Did you see that up there? The conversation got plastic just then. Plastic as in how our brains reconfigure how we organize information, sift priorities of image, text, categories, the more we shuffle parts of our selves online. A blogger and a journalist/blogger found each other and re-directed what their online words had created online to encourage their priorities in the conversation, they said, bringing us Googleheads and hyperhypolink heads to the point they decided they wanted to make: don’t make this a mommy war.

And then Hanna Rosin’s “Don’t Compare Your Son to Adam Lanza” popped up on December 17th, on Slate’s blog XX Factor: What Women Really Think. She put a possible roof on the house we’ve been building about confessional blogging and individual stories and their relationship to policy and larger conversations.
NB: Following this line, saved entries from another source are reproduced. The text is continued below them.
-- ==== Sys2Proof/Laws/Bodies.lean ====
section
/-!
SUPPORT. What the procedure of each command keeps: a property of the state that the updates of the procedure keep, each
named, is kept by the whole procedure, where it ends with a result and where it stops.
-/

namespace Sys2Proof.Machine

variable {P : State → Prop}

/-! ### Bits -/

theorem Keeps.putAcc (hq : ∀ s st, P s → P (s.setSink .esink st)) (he : ∀ s, P s → P s.emptyAcc) : Keeps P putAcc :=
  Keeps.get_bind fun s hs => ((Keeps.putByte hq).bind fun _ => Keeps.modify he) s hs

theorem Keeps.putBit (b : Bit) (hp : ∀ s, P s → P (s.placeBit b)) (hc : ∀ s, P s → P s.countBit)
    (hq : ∀ s st, P s → P (s.setSink .esink st)) (he : ∀ s, P s → P s.emptyAcc) : Keeps P (putBit b) :=
  (Keeps.modify hp).bind fun _ => Keeps.get.bind fun _ => Keeps.ite (Keeps.putAcc hq he) (Keeps.modify hc)

theorem Keeps.putBits (bs : List Bit) (hp : ∀ s b, P s → P (s.placeBit b)) (hc : ∀ s, P s → P s.countBit)
    (hq : ∀ s st, P s → P (s.setSink .esink st)) (he : ∀ s, P s → P s.emptyAcc) : Keeps P (putBits bs) := by
  induction bs with
  | nil => exact Keeps.pure ()
  | cons b bs ih => exact (Keeps.putBit b (fun s => hp s b) hc hq he).bind fun _ => ih

theorem Keeps.flushBits (hq : ∀ s st, P s → P (s.setSink .esink st)) (he : ∀ s, P s → P s.emptyAcc) :
    Keeps P flushBits :=
  Keeps.get.bind fun _ => Keeps.ite (Keeps.pure ()) (Keeps.putAcc hq he)

theorem Keeps.getBit (hl : ∀ s r, P s → P (s.loadByte r)) (hd : ∀ s, P s → P s.dropBit)
    (hp : ∀ s st, P s → P (s.setSource .esrc st)) : Keeps P getBit := by
  refine Keeps.bind ?_ fun _ => Keeps.get_bind fun s hs => ((Keeps.modify hd).bind fun _ => Keeps.pure _) s hs
  refine Keeps.get.bind fun _ => Keeps.ite ((Keeps.getByte hp).bind fun r => ?_) (Keeps.pure ())
  cases r with
  | none => exact Keeps.throw _
  | some r => exact Keeps.modify fun s => hl s r

/-! ### The commands -/

/-- `SCAN` (R100, R101). -/
theorem Keeps.scanBody (hm : ∀ s, P s → P (s.setMode .enc)) (hh : ∀ s, P s → P (s.hold 0))
    (hp : ∀ s st, P s → P (s.setSource .src st)) (hc : ∀ s b, P s → P (s.countByte b))
    (he : ∀ s, P s → P (s.enter .table)) : Keeps P scanBody := by
  refine (Keeps.modify hm).bind fun _ => (Keeps.openSource hp hh).bind fun _ => Keeps.get.bind fun t => ?_
  refine (Keeps.forEachByte t.src.unread hp fun b => ?_).bind fun _ => Keeps.modify he
  exact Keeps.get_bind fun s hs => Keeps.ite (Keeps.throw _) (Keeps.modify fun u h => hc s b hs) s hs

/-- `PERSIST` (R102). -/
theorem Keeps.persistBody (hh : ∀ s, P s → P (s.hold 1)) (hq : ∀ s st, P s → P (s.setSink .fsink st))
    (he : ∀ s, P s → P (s.enter .persisted)) : Keeps P persistBody := by
  refine (Keeps.openSink hq hh).bind fun _ => Keeps.get.bind fun t => Keeps.bind ?_ fun _ => Keeps.modify he
  induction t.presentSymbols with
  | nil => exact Keeps.pure ()
  | cons b bs ih => exact Keeps.get.bind fun _ => (Keeps.putBytes _ hq).bind fun _ => ih

theorem Keeps.loadSymbol (k : Nat) (c : Option Byte) (sym : Nat) (hp : ∀ s st, P s → P (s.setSource .fsrc st)) :
    Keeps P (loadSymbol k c sym) := by
  induction k generalizing c sym with
  | zero =>
    unfold Sys2Proof.Machine.loadSymbol
    split
    · exact Keeps.throw _
    · exact Keeps.pure _
  | succ k ih =>
    unfold Sys2Proof.Machine.loadSymbol
    split
    · exact Keeps.throw _
    · exact (Keeps.getByte hp).bind fun _ => ih _ _

theorem Keeps.loadCount (fuel n ndig : Nat) (hp : ∀ s st, P s → P (s.setSource .fsrc st)) :
    Keeps P (loadCount fuel n ndig) := by
  induction fuel generalizing n ndig with
  | zero => exact Keeps.throw _
  | succ fuel ih =>
    refine (Keeps.getByte hp).bind fun r => ?_
    cases r with
    | none => exact Keeps.throw _
    | some c =>
      dsimp only
      split
      · exact Keeps.get.bind fun _ => Keeps.ite (Keeps.throw _) (ih _ _)
      · exact Keeps.ite (Keeps.pure _) (Keeps.throw _)

theorem Keeps.loadLine (c : Byte) (hp : ∀ s st, P s → P (s.setSource .fsrc st))
    (hk : ∀ s b n, P s → P (s.enterKey b n)) : Keeps P (loadLine c) := by
  refine (Keeps.loadSymbol 7 _ 0 hp).bind fun sym => Keeps.bind ?_ fun _ => Keeps.get.bind fun t =>
    (Keeps.loadCount _ 0 0 hp).bind fun n => Keeps.get_bind fun s hs => ?_
  · exact (Keeps.getByte hp).bind fun _ => Keeps.ite (Keeps.pure ()) (Keeps.throw _)
  · exact Keeps.ite (Keeps.throw _) (Keeps.ite (Keeps.throw _) (Keeps.modify fun _ _ => hk s _ n hs)) s hs

/-- `LOAD` (R104, R105). -/
theorem Keeps.loadBody (hm : ∀ s, P s → P (s.setMode .dec)) (hh : ∀ s, P s → P (s.hold 3))
    (hp : ∀ s st, P s → P (s.setSource .fsrc st)) (hk : ∀ s b n, P s → P (s.enterKey b n))
    (he : ∀ s, P s → P (s.enter .table)) : Keeps P loadBody := by
  refine (Keeps.modify hm).bind fun _ => (Keeps.openSource hp hh).bind fun _ => Keeps.get.bind fun t => ?_
  refine Keeps.bind ?_ fun _ => Keeps.modify he
  generalize t.fsrc.unread + 1 = fuel
  induction fuel with
  | zero => exact Keeps.throw _
  | succ fuel ih =>
    refine (Keeps.getByte hp).bind fun r => ?_
    cases r with
    | none => exact Keeps.pure ()
    | some c => exact (Keeps.loadLine c hp hk).bind fun _ => ih

theorem Keeps.extractMin (hd : ∀ s m, P s → P (s.deactivate m)) : Keeps P extractMin := by
  refine Keeps.get_bind fun s hs => ?_
  cases s.leastOf s.activeIds with
  | none => exact hs
  | some m => exact hd s m hs

theorem Keeps.mergeStep (hd : ∀ s m, P s → P (s.deactivate m)) (hm : ∀ s k a b, P s → P (s.mergeInto k a b)) :
    Keeps P mergeStep := by
  refine (Keeps.extractMin hd).bind fun a => (Keeps.extractMin hd).bind fun b => Keeps.get_bind fun s hs => ?_
  by_cases h : 256 ≤ s.nextId.toNat ∧ s.nextId.toNat < 511
  · rw [dif_pos h]
    exact hm _ _ _ _ hs
  · rw [dif_neg h]
    exact hs

/-- `BUILD` (R120, R125). -/
theorem Keeps.buildBody (hs : ∀ s, P s → P s.seeded) (hd : ∀ s m, P s → P (s.deactivate m))
    (hm : ∀ s k a b, P s → P (s.mergeInto k a b)) (hr : ∀ s r, P s → P (s.rootedAt r)) : Keeps P buildBody := by
  refine Keeps.get.bind fun t => Keeps.ite (Keeps.throw _) ?_
  refine (Keeps.modify hs).bind fun _ => Keeps.get.bind fun u => Keeps.bind ?_ fun _ => ?_
  · induction u.nsyms.toNat - 1 with
    | zero => exact Keeps.pure ()
    | succ n ih => exact (Keeps.mergeStep hd hm).bind fun _ => ih
  · refine Keeps.get_bind fun s h => ?_
    rcases s.activeIds with _ | ⟨r, _ | ⟨x, xs⟩⟩
    · exact h
    · exact hr s r h
    · exact h

theorem Keeps.deriveFrom (fuel : Nat) (n : NodeId) (p : List Bit) (hc : ∀ s b p, P s → P (s.setCode b p)) :
    Keeps P (deriveFrom fuel n p) := by
  induction fuel generalizing n p with
  | zero => exact Keeps.throw _
  | succ fuel ih =>
    refine Keeps.get_bind fun s hs => ?_
    exact Keeps.ite (Keeps.modify fun _ _ => hc s _ _ hs) ((ih _ _).bind fun _ => ih _ _) s hs

/-- `DERIVE` (R130, R132). -/
theorem Keeps.deriveBody (hn : ∀ s, P s → P s.noCodes) (hc : ∀ s b p, P s → P (s.setCode b p))
    (hd : ∀ s, P s → P s.derived) : Keeps P deriveBody := by
  refine (Keeps.modify hn).bind fun _ => Keeps.bind ?_ fun _ => Keeps.modify hd
  exact Keeps.get_bind fun s hs =>
    Keeps.ite (Keeps.modify fun _ _ => hc s _ _ hs) (Keeps.deriveFrom _ _ _ hc) s hs

/-- `WRHDR` (R141). -/
theorem Keeps.wrhdrBody (hv : ∀ s v, P s → P (s.setHdr v)) (hh : ∀ s, P s → P (s.hold 2))
    (hq : ∀ s st, P s → P (s.setSink .esink st)) (hb : ∀ s, P s → P s.resetBW) (he : ∀ s, P s → P (s.enter .hdr)) :
    Keeps P wrhdrBody :=
  (Keeps.modify fun s h => hv s _ h).bind fun _ => (Keeps.openSink hq hh).bind fun _ => Keeps.get.bind fun _ =>
    (Keeps.putBytes _ hq).bind fun _ => Keeps.modify fun s h => he _ (hb s h)

/-- `EMIT` (R142, R143). -/
theorem Keeps.emitBody (hh : ∀ s, P s → P (s.hold 0)) (hp : ∀ s st, P s → P (s.setSource .src st))
    (hb : ∀ s b, P s → P (s.placeBit b)) (hc : ∀ s, P s → P s.countBit)
    (hq : ∀ s st, P s → P (s.setSink .esink st)) (ha : ∀ s, P s → P s.emptyAcc)
    (he : ∀ s, P s → P (s.enter .streamed)) : Keeps P emitBody := by
  refine (Keeps.openSource hp hh).bind fun _ => Keeps.get.bind fun t => ?_
  refine (Keeps.forEachByte t.src.unread hp fun b => ?_).bind fun _ => Keeps.modify he
  exact Keeps.get.bind fun _ => Keeps.ite (Keeps.throw _) (Keeps.get.bind fun _ => Keeps.putBits _ hb hc hq ha)

/-- `FLUSH` (R144). -/
theorem Keeps.flushBody (hq : ∀ s st, P s → P (s.setSink .esink st)) (ha : ∀ s, P s → P s.emptyAcc)
    (he : ∀ s, P s → P s.endSession) : Keeps P flushBody :=
  (Keeps.flushBits hq ha).bind fun _ => Keeps.get_bind fun s hs =>
    Keeps.ite (Keeps.modify fun _ _ => he s hs) (Keeps.throw _) s hs

/-- `RDHDR` (R161). -/
theorem Keeps.rdhdrBody (hh : ∀ s, P s → P (s.hold 4)) (hp : ∀ s st, P s → P (s.setSource .esrc st))
    (hv : ∀ s v, P s → P (s.setHdr v)) (hb : ∀ s, P s → P s.resetBR) (he : ∀ s, P s → P (s.enter .hdr)) :
    Keeps P rdhdrBody := by
  refine (Keeps.openSource hp hh).bind fun _ => (Keeps.memReadFrom _ 0 hp).bind fun r => ?_
  cases r with
  | none => exact Keeps.throw _
  | some v => exact Keeps.modify fun s h => he _ (hb _ (hv s _ h))

theorem Keeps.walkStep (b : Bit) (hm : ∀ s id, P s → P (s.moveTo id)) (hq : ∀ s st, P s → P (s.setSink .osink st)) :
    Keeps P (walkStep b) := by
  refine Keeps.get.bind fun t => Keeps.ite (Keeps.putByte hq) ?_
  refine (Keeps.modify fun s h => hm s _ h).bind fun _ => ?_
  split
  · exact (Keeps.putByte hq).bind fun _ => Keeps.modify fun s h => hm s _ h
  · exact Keeps.pure ()

/-- `WALK` (R162 to R166). -/
theorem Keeps.walkBody (hh : ∀ s, P s → P (s.hold 5)) (hq : ∀ s st, P s → P (s.setSink .osink st))
    (hp : ∀ s st, P s → P (s.setSource .esrc st)) (hl : ∀ s r, P s → P (s.loadByte r)) (hd : ∀ s, P s → P s.dropBit)
    (hm : ∀ s id, P s → P (s.moveTo id)) (he : ∀ s, P s → P s.endSession) : Keeps P walkBody := by
  refine Keeps.get.bind fun t => Keeps.ite (Keeps.throw _) ?_
  refine (Keeps.openSink hq hh).bind fun _ => Keeps.bind ?_ fun _ => Keeps.bind ?_ fun _ => ?_
  · refine Keeps.modify fun s h => ?_
    unfold State.toRoot
    split
    · exact hm s _ h
    · exact h
  · induction t.hdrBits.toNat - t.brTotal.toNat with
    | zero => exact Keeps.pure ()
    | succ n ih => exact (Keeps.getBit hl hd hp).bind fun b => (Keeps.walkStep b hm hq).bind fun _ => ih
  · exact Keeps.get_bind fun s hs => Keeps.ite (Keeps.throw _) (Keeps.modify fun _ _ => he s hs) s hs

end Sys2Proof.Machine
end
She took the cue from the joint statement, but also drew conclusions from the concerns that Long’s confessional blog presents about respecting your kids’ privacy among other stuff.

She writes: “maybe it’s time to add a subcategory (to priorities of children’s rights agenda) protecting them from libel, by their own parents.”

more than oneAnd here Rosin demonstrates what the blogosphere can do for and with journalists: she pushed the conversation, not the mommy war, further by building on the data—the stories—we’ve all been telling ourselves and each other when we reacted to Liza Long. She built on the controversy and the joint statement. And this is possible in a very short amount of time online. We found we don’t have rhetorical protocols in some grainy, vacant pockets of online discourse, and we don’t have trust, and so we must shape our words to try to build that thing, that “community” and “conversation.” Each and every one of us, even tiny little-known blogs about artistic process and change and doubt and personal essays that try to dress in formal clothes and Join A Real Conversation that Transcends the Individual.

Something starts out at first looking solid and unwieldy—a “crazy” lady blogs “inappropriate” “stuff” about her son, and blogosphere and journalistblogger types ferret out “the facts” and malign her.

Then we get reactionary,

Then we realize these are words crafted by people, organized to have a particular effect at a particular time–so confusing when you think about it, really.

Then we realize we can think harder about what we really care about

And try words again, and try to make use of the reactions and the stuff and the ferreting.

This is a practice of trust building.

justdoor

This is practice/building a home online/a nest/accountable talk/I answer to my words.

This is no different from an artist’s journey to find the heavy, immoveable furniture in her heart and mind on which she can rely when, as a friend puts it, “life gets loud.”

Go forth and be accountable! Change your mind; leave and circle back. It’s a plastic universe out here.

One thought on “Building A House Online

  1. So I’m dancing around your blog while I avoid grading papers, and I found this. This is beautiful. Lord knows I need to think harder about what I really care about.